And since the enemy were thrown into dismay by the sudden turn of events
and were not drawn up in order, but were rushing one in one direction
and one in another, Belisarius suddenly opened the gates of the
circuit-wall and sent out his entire army against his opponents. And the
Goths had not the least thought of resistance, but rushed off in flight
in any and every direction, while the Romans, following them up, found
no difficulty in killing all whom they fell in with, and the pursuit
proved a long one, since the Goths, in assaulting the wall at that
place, were far away from their own camps. Then Belisarius gave the
order to burn the enemy's engines, and the flames, rising to a great
height, naturally increased the consternation of the fugitives.

Meanwhile it chanced that the same thing happened at the Salarian Gate
also. For the Romans suddenly opened the gates and fell unexpectedly
upon the barbarians, and, as these made no resistance but turned their
backs, slew them; and they burned the engines of war which were within
their reach.
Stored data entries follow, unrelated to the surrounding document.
/-- The state after a channel has been programmed (42_search.md R156, R157). -/
def programmed (k : Channel) (d r mult num : Nat) (miss immediate : Bool) (s : State) : State :=
  { s with
    log := s.log ++ programWrites k d r mult num miss immediate s
    div := if miss then s.div.set k (BitVec.ofNat 10 d) else s.div
    rsh := if miss then s.rsh.set k (BitVec.ofNat 3 r) else s.rsh
    owed := if miss && !immediate then true else s.owed }

/-- The cache gate misses: the divider or the R-shift differs from the cached one (42_search.md R156). -/
def gateMisses (k : Channel) (d r : Nat) (s : State) : Bool :=
  decide ((s.div.get k).toNat ≠ d) || decide ((s.rsh.get k).toNat ≠ r)

/-- The state after a disable: one write of 0x80, and the cached divider cleared (41_codec.md R133). -/
def disabled (k : Channel) (s : State) : State :=
  { s with log := s.log ++ [.single (ctrlReg k s) 0x80], div := s.div.set k 0 }

/-- The state SET_FREQ processes the channels from: OWED and diag cleared, the three frequencies latched
and valid (43_controller.md R185, R186). -/
def latched (f0 f1 f2 : BitVec 32) (s : State) : State :=
  { s with owed := false, diag := 0, f := ⟨f0, f1, f2⟩, fv := ⟨true, true, true⟩ }

/-- The state after the batched strobe, if one is due (43_controller.md R200). -/
def finished (early : Bool) (s : State) : State :=
  { s with log := s.log ++
      (if s.owed && !(early && s.params.earlyReturnSkipsReset)
       then [.single s.params.regMap.pllReset 0xA0] else []) }

/-- Channel k is unchanged by a SET_FREQ that requests f (43_controller.md R186). -/
def Unchanged (k : Channel) (f : BitVec 32) (s : State) : Prop :=
  s.fv.get k = true ∧ s.f.get k = f

/-- The three commands that run the controller, not the codec alone (10_state.md R35). -/
def IsController : Instr → Prop
  | .init _ _ _ | .setXtal _ _ | .setFreq _ _ _ => True
  | _ => False

/-- The three codec commands that are pure (41_codec.md R135). -/
def IsPureCodec : Instr → Prop
  | .encPll _ _ _ _ | .encMsInt _ _ _ | .encMsFrac _ _ _ _ _ => True
  | _ => False

/-- The transport calls of a transaction to a device (20_memory.md R62). -/
def transportCalls (dev : BitVec 7) : Transaction → List BusOp
  | .single reg v => [.beginWrite dev, .write reg, .write v, .finish]
  | .burst reg vs => [.beginWrite dev, .write reg] ++ vs.map .write ++ [.finish]

/-- The register numbers of channel 0: its control byte, PLL A, multisynth 0. -/
def IsChannel0Reg (m : RegMap) (a : Nat) : Prop :=
  a = m.ctrl.ch0.toNat ∨ (m.pllBase.pllA.toNat ≤ a ∧ a < m.pllBase.pllA.toNat + 8) ∨
    (m.msBase.ch0.toNat ≤ a ∧ a < m.msBase.ch0.toNat + 8)

/-- The register numbers of channels 1 and 2: their control bytes, PLL B, multisynths 1 and 2. -/
def IsGroupReg (m : RegMap) (a : Nat) : Prop :=
  a = m.ctrl.ch1.toNat ∨ a = m.ctrl.ch2.toNat ∨
    (m.pllBase.pllB.toNat ≤ a ∧ a < m.pllBase.pllB.toNat + 8) ∨
    (m.msBase.ch1.toNat ≤ a ∧ a < m.msBase.ch1.toNat + 8) ∨
    (m.msBase.ch2.toNat ≤ a ∧ a < m.msBase.ch2.toNat + 8)

end Sys2Proof.Claims

open Sys2Proof.Claims

/-! ### Encoding (30_encoding.md) -/

/-- Every command, with every operand at every value its field admits, decodes from its own word
(R90, R91). -/
def Obligations.DecodeEncodeGivesTheCommandBack : Prop :=
  ∀ i : Instr, decode (encode i) = .instr i

/-- A word that decodes is the word of its command: no bit of it is ignored (R90, R91, R93). -/
def Obligations.EncodeDecodeGivesTheWordBack : Prop :=
  ∀ (w : CmdWord) (i : Instr), decode w = .instr i → encode i = w

/-- R93: "A word W decodes to command X exactly when `(W & mask_X) == match_X`", with the table's own
words, and no two rows match one word. -/
def Obligations.DecodeFollowsTheMaskTable : Prop :=
  let table : List (Opcode × CmdWord × CmdWord) :=
    [(.init, 0x01000000000000000000000000000000, 0xFFFFFFFFFFFFFFFFFFFFFFFFFFFFFFC0),
     (.setXtal, 0x02000000000000000000000000000000, 0xFFFFFFFFFFFFFFFFFFFFFFFE00000000),
     (.setFreq, 0x03000000000000000000000000000000, 0xFFFFFFFF000000000000000000000000),
     (.encPll, 0x10000000000000000000000000000000, 0xFFFFFF00000000000000000000000000),
     (.encMsInt, 0x11000000000000000000000000000000, 0xFFFFFFFFFFFFFFFFFFFF000000000000),
     (.encMsFrac, 0x12000000000000000000000000000000, 0xFFFF0000000000000000000000000000),
     (.disable, 0x13000000000000000000000000000000, 0xFFFFFFFFFFFFFFFFFFFFFFFFFFFFFF00)]
  (∀ row ∈ table, ∀ w : CmdWord,
    (∃ i, decode w = .instr i ∧ i.opcode = row.1) ↔ w &&& row.2.2 = row.2.1) ∧
  (∀ row ∈ table, ∀ row' ∈ table, ∀ w : CmdWord,
    w &&& row.2.2 = row.2.1 → w &&& row'.2.2 = row'.2.1 → row = row')

/-- Example words of 30_encoding.md §5 and 95_test_vectors.md §2.8. -/
def Obligations.ExampleWordsDecode : Prop :=
  decode 0x01000000000000000000000000000024 = .instr (.init 0 1 2) ∧
  decode 0x0200000000000000000000010EE6B280 = .instr (.setXtal 250000000 true) ∧
  decode 0x03000000006ACFC000D59F8000000000 = .instr (.setFreq 0 14000000 7000000) ∧
  decode 0x100000000FFFFF000000000000002001 = .instr (.encPll 1 32 0 1048575) ∧
  decode 0x11000000000000000000000000000800 = .instr (.encMsInt 0 8 0) ∧
  decode 0x12000300000007000000050000006402 = .instr (.encMsFrac 2 100 5 7 3) ∧
  decode 0x13000000000000000000000000000001 = .instr (.disable 1) ∧
  decode 0x0200000000000000000000020EE6B280 = .rejected .reservedBits ∧
  decode 0x04000000000000000000000000000000 = .rejected .unknownOpcode

/-- R93, R94: a word whose opcode is not one of the seven, or that has a reserved bit set, faults with
ILLEGAL_COMMAND and FLT.OP = W[127:120], and has no other effect. -/
def Obligations.IllegalWordFaults : Prop :=
  ∀ (s : State) (w : CmdWord) (rest : List HostInput),
    s.flt.v = false → s.port = .command w :: rest →
    (∀ op : Opcode, w &&& op.mask ≠ op.matchWord) →
    step s = .next
      { s with port := rest, pc := s.pc + 1, flt := ⟨true, 1, BitVec.ofNat 8 (w.toNat / 2 ^ 120)⟩ }

/-- R91, R96, R97: for each of the seven commands and for the pseudo-command with an operand, numbers that
fit their fields reach the command unchanged, and a number that does not fit is refused and not truncated;
the two PLL letters stand for SEL = 0 and SEL = 1, and the pseudo-commands expand as the table says. -/
def Obligations.AssemblerRefusesOversizedNumbers : Prop :=
  (∀ p0 p1 p2 : Nat,
    ((2 ^ 2 ≤ p0 ∨ 2 ^ 2 ≤ p1 ∨ 2 ^ 2 ≤ p2) ∧ Assembler.assemble (.init p0 p1 p2) = none) ∨
    (∃ q0 q1 q2 : BitVec 2, q0.toNat = p0 ∧ q1.toNat = p1 ∧ q2.toNat = p2 ∧
      Assembler.assemble (.init p0 p1 p2) = some (.init q0 q1 q2))) ∧
  (∀ (x : Nat) (rst : Bool),
    (2 ^ 32 ≤ x ∧ Assembler.assemble (.setXtal x rst) = none) ∨
    (∃ y : BitVec 32, y.toNat = x ∧ Assembler.assemble (.setXtal x rst) = some (.setXtal y rst))) ∧
  (∀ f0 f1 f2 : Nat,
    ((2 ^ 32 ≤ f0 ∨ 2 ^ 32 ≤ f1 ∨ 2 ^ 32 ≤ f2) ∧
      Assembler.assemble (.setFreq f0 f1 f2) = none) ∨
    (∃ g0 g1 g2 : BitVec 32, g0.toNat = f0 ∧ g1.toNat = f1 ∧ g2.toNat = f2 ∧
      Assembler.assemble (.setFreq f0 f1 f2) = some (.setFreq g0 g1 g2))) ∧
  (∀ (p : Pll) (sel : BitVec 8) (a b c : Nat), (p = .pllA ∧ sel = 0) ∨ (p = .pllB ∧ sel = 1) →
    ((2 ^ 32 ≤ a ∨ 2 ^ 32 ≤ b ∨ 2 ^ 32 ≤ c) ∧ Assembler.assemble (.encPll p a b c) = none) ∨
    (∃ a' b' c' : BitVec 32, a'.toNat = a ∧ b'.toNat = b ∧ c'.toNat = c ∧
      Assembler.assemble (.encPll p a b c) = some (.encPll sel a' b' c'))) ∧
  (∀ ms d r : Nat,
    ((2 ^ 8 ≤ ms ∨ 2 ^ 32 ≤ d ∨ 2 ^ 8 ≤ r) ∧ Assembler.assemble (.encMsInt ms d r) = none) ∨
    (∃ (ms' r' : BitVec 8) (d' : BitVec 32), ms'.toNat = ms ∧ d'.toNat = d ∧ r'.toNat = r ∧
      Assembler.assemble (.encMsInt ms d r) = some (.encMsInt ms' d' r'))) ∧
  (∀ ms d b c r : Nat,
    ((2 ^ 8 ≤ ms ∨ 2 ^ 32 ≤ d ∨ 2 ^ 32 ≤ b ∨ 2 ^ 32 ≤ c ∨ 2 ^ 8 ≤ r) ∧
      Assembler.assemble (.encMsFrac ms d b c r) = none) ∨
    (∃ (ms' r' : BitVec 8) (d' b' c' : BitVec 32), ms'.toNat = ms ∧ d'.toNat = d ∧ b'.toNat = b ∧
      c'.toNat = c ∧ r'.toNat = r ∧
      Assembler.assemble (.encMsFrac ms d b c r) = some (.encMsFrac ms' d' b' c' r'))) ∧
  (∀ ch : Nat,
    (2 ^ 8 ≤ ch ∧ Assembler.assemble (.disable ch) = none) ∨
    (∃ ch' : BitVec 8, ch'.toNat = ch ∧ Assembler.assemble (.disable ch) = some (.disable ch'))) ∧
  Assembler.assemble .allOff = Assembler.assemble (.setFreq 0 0 0) ∧
  (∀ x : Nat, Assembler.assemble (.setXtalReset x) = Assembler.assemble (.setXtal x true))

/-! ### The Register Codec (41_codec.md) -/

/-- R123: integer mode, b = 0 and c = 1. -/
def Obligations.IntegerModeBlock : Prop :=
  ∀ d rcode : Nat,
    pWords d 0 1 = ⟨128 * d - 512, 0, 1⟩ ∧
    pBlock (pWords d 0 1) rcode =
      [0x00, 0x01, BitVec.ofNat 8 ((128 * d - 512) / 65536 % 4) ||| BitVec.ofNat 8 rcode,
       BitVec.ofNat 8 ((128 * d - 512) / 256), BitVec.ofNat 8 (128 * d - 512), 0x00, 0x00, 0x00]

/-- R124: reading a parameter block back recovers (a, b, c, r) for b < c; for b >= c the inputs (a, b) and
(a+1, b-c) give identical bytes. R_POS leaves the code clear of P1 (log entry 3). -/
def Obligations.ParameterBlockRoundTrips : Prop :=
  (∀ a b c r rPos : Nat, 6 ≤ a → a ≤ 900 → b < c → c ≤ 0xFFFFF → r ≤ 7 → 2 ≤ rPos → rPos ≤ 5 →
    decodeBlock rPos (pBlock (pWords a b c) (r <<< rPos)) = some ⟨a, b, c, r⟩) ∧
  (∀ a b c rcode : Nat, 6 ≤ a → 1 ≤ c → c ≤ b →
    pBlock (pWords a b c) rcode = pBlock (pWords (a + 1) (b - c) c) rcode)

/-- R125: ENC_PLL, every check in its order, and the burst. -/
def Obligations.EncPllCommand : Prop :=
  ∀ (sel : BitVec 8) (a b c : BitVec 32) (s : State),
    opcodeOf (encode (.encPll sel a b c)) = 0x10 ∧
    (s.flt.v = false →
      (1 < sel.toNat → exec (.encPll sel a b c) s = .next (faulted 2 0x10 s)) ∧
      (∀ p : Pll, (sel = 0 ∧ p = .pllA) ∨ (sel = 1 ∧ p = .pllB) →
        (a.toNat < 15 ∨ 90 < a.toNat → exec (.encPll sel a b c) s = .next (faulted 5 0x10 s)) ∧
        (15 ≤ a.toNat ∧ a.toNat ≤ 90 →
          (0xFFFFF < b.toNat → exec (.encPll sel a b c) s = .next (faulted 6 0x10 s)) ∧
          (b.toNat ≤ 0xFFFFF →
            (c.toNat < 1 ∨ 0xFFFFF < c.toNat →
              exec (.encPll sel a b c) s = .next (faulted 7 0x10 s)) ∧
            (1 ≤ c.toNat ∧ c.toNat ≤ 0xFFFFF →
              exec (.encPll sel a b c) s = .next
                { s with log := s.log ++
                    [.burst (pllBase p s) (fracBytes a.toNat b.toNat c.toNat 0)] })))))

/-- R128: ENC_MS_INT, every check in its order, and the burst. -/
def Obligations.EncMsIntCommand : Prop :=
  ∀ (sel : BitVec 8) (d : BitVec 32) (r : BitVec 8) (s : State),
    opcodeOf (encode (.encMsInt sel d r)) = 0x11 ∧
    (s.flt.v = false →
      (2 < sel.toNat → exec (.encMsInt sel d r) s = .next (faulted 2 0x11 s)) ∧
      (∀ k : Channel, sel.toNat = k.index →
        (d.toNat < 6 ∨ 900 < d.toNat ∨ d.toNat % 2 ≠ 0 →
          exec (.encMsInt sel d r) s = .next (faulted 8 0x11 s)) ∧
        (6 ≤ d.toNat ∧ d.toNat ≤ 900 ∧ d.toNat % 2 = 0 →
          (7 < r.toNat → exec (.encMsInt sel d r) s = .next (faulted 9 0x11 s)) ∧
          (r.toNat ≤ 7 →
            exec (.encMsInt sel d r) s = .next
              { s with log := s.log ++
                  [.burst (msBase k s) (fracBytes d.toNat 0 1 (rcode r.toNat s))] }))))

/-- R130: ENC_MS_FRAC, every check in its order, and the eight singles. -/
def Obligations.EncMsFracCommand : Prop :=
  ∀ (sel : BitVec 8) (d b c : BitVec 32) (r : BitVec 8) (s : State),
    opcodeOf (encode (.encMsFrac sel d b c r)) = 0x12 ∧
    (s.flt.v = false →
      (2 < sel.toNat → exec (.encMsFrac sel d b c r) s = .next (faulted 2 0x12 s)) ∧
      (∀ k : Channel, sel.toNat = k.index →
        (d.toNat < 6 ∨ 900 < d.toNat →
          exec (.encMsFrac sel d b c r) s = .next (faulted 8 0x12 s)) ∧
        (6 ≤ d.toNat ∧ d.toNat ≤ 900 →
          (0xFFFFF < b.toNat → exec (.encMsFrac sel d b c r) s = .next (faulted 6 0x12 s)) ∧
          (b.toNat ≤ 0xFFFFF →
            (c.toNat < 1 ∨ 0xFFFFF < c.toNat →
              exec (.encMsFrac sel d b c r) s = .next (faulted 7 0x12 s)) ∧
            (1 ≤ c.toNat ∧ c.toNat ≤ 0xFFFFF →
              (7 < r.toNat → exec (.encMsFrac sel d b c r) s = .next (faulted 9 0x12 s)) ∧
              (r.toNat ≤ 7 →
                exec (.encMsFrac sel d b c r) s = .next
                  { s with
                    log := s.log ++ eightSingles (msBase k s)
                      (fracBytes d.toNat b.toNat c.toNat (rcode r.toNat s)) }))))))

/-- R133: DISABLE. -/
def Obligations.DisableCommand : Prop :=
  ∀ (ch : BitVec 8) (s : State),
    opcodeOf (encode (.disable ch)) = 0x13 ∧
    (s.flt.v = false →
      (2 < ch.toNat → exec (.disable ch) s = .next (faulted 2 0x13 s)) ∧
      (∀ k : Channel, ch.toNat = k.index →
        exec (.disable ch) s = .next
          { s with log := s.log ++ [.single (s.params.regMap.ctrl.get k) 0x80],
                   div := s.div.set k 0 }))

/-- R131: with b = 0 and c = 1, ENC_MS_FRAC leaves the same register image as ENC_MS_INT, by eight
transactions instead of one. -/
def Obligations.FracWithUnitDenominatorWritesTheIntegerBlock : Prop :=
  ∀ (sel r : BitVec 8) (d : BitVec 32) (s : State),
    s.flt.v = false → sel.toNat ≤ 2 → 6 ≤ d.toNat → d.toNat ≤ 900 → d.toNat % 2 = 0 → r.toNat ≤ 7 →
    ∃ t u : State,
      exec (.encMsInt sel d r) s = .next t ∧ exec (.encMsFrac sel d 0 1 r) s = .next u ∧
      imageOf u.log = imageOf t.log ∧
      t.log.length = s.log.length + 1 ∧ u.log.length = s.log.length + 8 ∧
      t = { u with log := t.log }

/-- R135: ENC_PLL, ENC_MS_INT and ENC_MS_FRAC read no state: what one emits, and the fault it raises, is
the same in any two states with the same parameters, and it writes nothing but FLT on a fault. -/
def Obligations.PureCodecCommandsReadNoState : Prop :=
  ∀ (i : Instr) (p : Params), IsPureCodec i →
    ∃ (ts : List Transaction) (fl : Option FaultReg),
      ∀ s : State, s.params = p → s.flt.v = false →
        exec i s = .next { s with log := s.log ++ ts, flt := fl.getD s.flt }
And the flames at many parts of the wall rose to a great
height, and the Goths were already being forced to retire from the whole
circuit-wall; and the shouting on both sides was exceedingly loud, as
the men on the wall urged on the pursuers, and those in the camps
bewailed the overwhelming calamity they had suffered. Among the Goths
there perished on that day thirty thousand, as their leaders declared,
and a larger number were wounded; for since they were massed in great
numbers, those fighting from the battlement generally hit somebody when
they shot at them, and at the same time those who made the sallies
destroyed an extraordinary number of terrified and fleeing men. And the
fighting at the wall, which had commenced early in the morning, did not
end until late in the afternoon. During that night, then, both armies
bivouacked where they were, the Romans singing the song of victory on
the fortifications and lauding Belisarius to the skies, having with them
the spoils stripped from the fallen, while the Goths cared for their
wounded and bewailed their dead.

FOOTNOTES:

[117] "No doubt these are the same as the _Regii_, one of the seventeen
'Auxilia Palatina' under the command of the Magister Militum
Praesentalis, mentioned in the _Notitia Orientis_, chap. v."--HODGKIN.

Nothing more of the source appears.